Effects of mechanical ventilation on cardiopulmonary function in children after open-heart surgery.

The reduction in functional residual capacity (FRC) after anesthesia and thoracic surgery may result in atelectasis, hypoxia, and respiratory failure. Mechanical ventilation reverses the FRC reduction but may also decrease cardiac output and increase the pulmonary vascular resistance index (PVRI) in some patients.The cardiopulmonary effects of stopping mechanical ventilation after open-heart surgery were studied in 17 children. FRC, arterial pH, and Pao2 were significantly reduced, while Paco2, oxygen consumption, and right ventricular stroke work index significantly increased. Mean FRC on spontaneous respiration was below normal despite continuous positive airway pressure. PVRI increased significantly in patients whose FRC fell below 22 ml/kg on spontaneous respiration. The PVRI increase was most marked in patients with pre-existing pulmonary vascular disease. These results confirm the value of appropriate mechanical ventilation in the early postoperative management of children undergoing open-heart surgery, particularly those with pulmonary vascular disease.

Hemodynamic effects of dobutamine after cardiopulmonary bypass in children.
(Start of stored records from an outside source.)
-- ==== Sys2Proof/Machine/Ingest.lean ====
section
/-! DEFINITION. Sensor ingest and batch preparation: streams, windows, slots and their concealment, batches and their
consumers (R258 to R284). Streams are numbered across the package, groups as O-die index × 16 + group. -/

namespace Sys2Proof.Machine

/-! ### Registers of streams and groups -/

def ippDieOf (stream : Nat) : Nat := 6 + stream / 48
def grpDie (group : Nat) : Nat := 6 + group / 16

def State.ippStream (s : State) (n : Nat) : IppStream := storeGet {} s.ipp.streams n
def State.setIppStream (s : State) (n : Nat) (x : IppStream) : State :=
  { s with ipp := { s.ipp with streams := storePut s.ipp.streams n x } }
def State.ippGroup (s : State) (g : Nat) : IppGroup := storeGet {} s.ipp.groups g
def State.setIppGroup (s : State) (g : Nat) (x : IppGroup) : State :=
  { s with ipp := { s.ipp with groups := storePut s.ipp.groups g x } }

/-- The configuration register of a stream now. -/
def State.scfgReg (s : State) (n : Nat) : Nat := s.reg (fldAddr F.ippScfg_enable (ippDieOf n) 0 (n % 48))

/-- A stream's configuration in force: as latched, else the register's. -/
def State.scfg (s : State) (n : Nat) : Nat := (s.ippStream n).cfg.getD (s.scfgReg n)

def State.grpFld (s : State) (f : Fld) (g : Nat) : Nat := s.fget f (grpDie g) (g % 16) 0

/-! ### Parameter blocks (R281) -/

def parInW (p : List Byte) : Nat := leAt p 0 2
def parInH (p : List Byte) : Nat := leAt p 2 2
def parChannels (p : List Byte) : Nat := leAt p 5 1
def parOutW (p : List Byte) : Nat := leAt p 16 2
def parOutH (p : List Byte) : Nat := leAt p 18 2
def parMean (p : List Byte) (c : Nat) : Nat := leAt p (24 + 4 * c) 4
def parScale (p : List Byte) (c : Nat) : Nat := leAt p (40 + 4 * c) 4

/-- Whether a stream's samples are images: its source has a size. -/
def parImage (p : List Byte) : Bool := parInW p != 0 && parInH p != 0

/-- The 16 × 16 blocks of a picture (R273). -/
def parBlocks (p : List Byte) : Nat := (parInW p + 15) / 16 * ((parInH p + 15) / 16)

/-- The elements of a slot. -/
def parElems (p : List Byte) : Nat := parOutW p * parOutH p * parChannels p

/-- The bytes of a slot (R267). -/
def slotBytes (p : List Byte) (fmt : Nat) : Nat := (parElems p * fmtBits fmt + 7) / 8

/-- The bytes of a remap table (R263). -/
def remapBytes (p : List Byte) : Nat :=
  if leAt p 21 1 = 1 then (parOutW p / 16 + 1) * (parOutH p / 16 + 1) * 8 else 0

/-! ### Stages 3 to 7 (R261, R262) -/

/-- Stages 6 and 7 on one element: v = (x − mean) × scale in binary32, converted with saturation. -/
def normCode (p : List Byte) (fmt c x : Nat) : Nat :=
  let f := decodeFloat fmtFP32
  (encodeElem fmt true (f32Mul (f32Sub (f x) (f (parMean p c))) (f (parScale p c)))).1

/-- Element i of a slot as row, column and channel, in the layout HWC or CHW. -/
def elemPlace (p : List Byte) (chw : Bool) (i : Nat) : Nat × Nat × Nat :=
  let w := max 1 (parOutW p)
  let h := max 1 (parOutH p)
  let ch := max 1 (parChannels p)
  if chw then (i / w % h, i % w, i / (w * h)) else (i / ch / w, i / ch % w, i % ch)

/-- Coordinate k of grid point (i, j) of a remap table: 0 the column, 1 the row, in 1/256 pixel. -/
def remapPoint (p remap : List Byte) (k i j : Nat) : Int :=
  signed (leAt remap ((j * (parOutW p / 16 + 1) + i) * 8 + 4 * k) 4) 32

/-- The source coordinate of an output pixel: between its four grid points in integers, rounded half up (R263). -/
def remapCoord (p remap : List Byte) (k row col : Nat) : Int :=
  let i := col / 16
  let j := row / 16
  let fx : Int := ((col % 16 : Nat) : Int)
  let fy : Int := ((row % 16 : Nat) : Int)
  let at' := remapPoint p remap k
  (at' i j * (16 - fx) * (16 - fy) + at' (i + 1) j * fx * (16 - fy) + at' i (j + 1) * (16 - fx) * fy
    + at' (i + 1) (j + 1) * fx * fy + 128) / 256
The synthetic inotropic agent, dobutamine, has reportedly increased cardiac output in adults after cardiopulmonary bypass with minimal side effects. Its use in children, after surgical correction of congenital heart disease, was tested by infusing the drug at 1, 4, 7, and 10 μg/kg min in 11 children. While significant increases in cardiac index above control (23, 23, and 16% at 4, 7, and 10 μg/kg min, respectively) were observed, this was achieved at the expense of significant increases in heart rate (15, 24, and 10%). This increase in heart rate (47% in one child) necessitated discontinuing the infusion in 4 subjects. There were also significant increases in systolic and mean blood pressure with no change in stroke volume or peripheral vascular resistance.The authors conclude that in children, dobutamine is an effective inotropic agent acting principally by stimulating β1-receptors in the myocardium producing a predominantly chronotropic effect without significant changes in peripheral vascular resistance. Given the intrinsically higher heart rate of children, the levels of tachycardia produced by the drug in some instances reach unacceptable levels and as such, may make dobutamine unsuitable for use in children after cardiopulmonary bypass.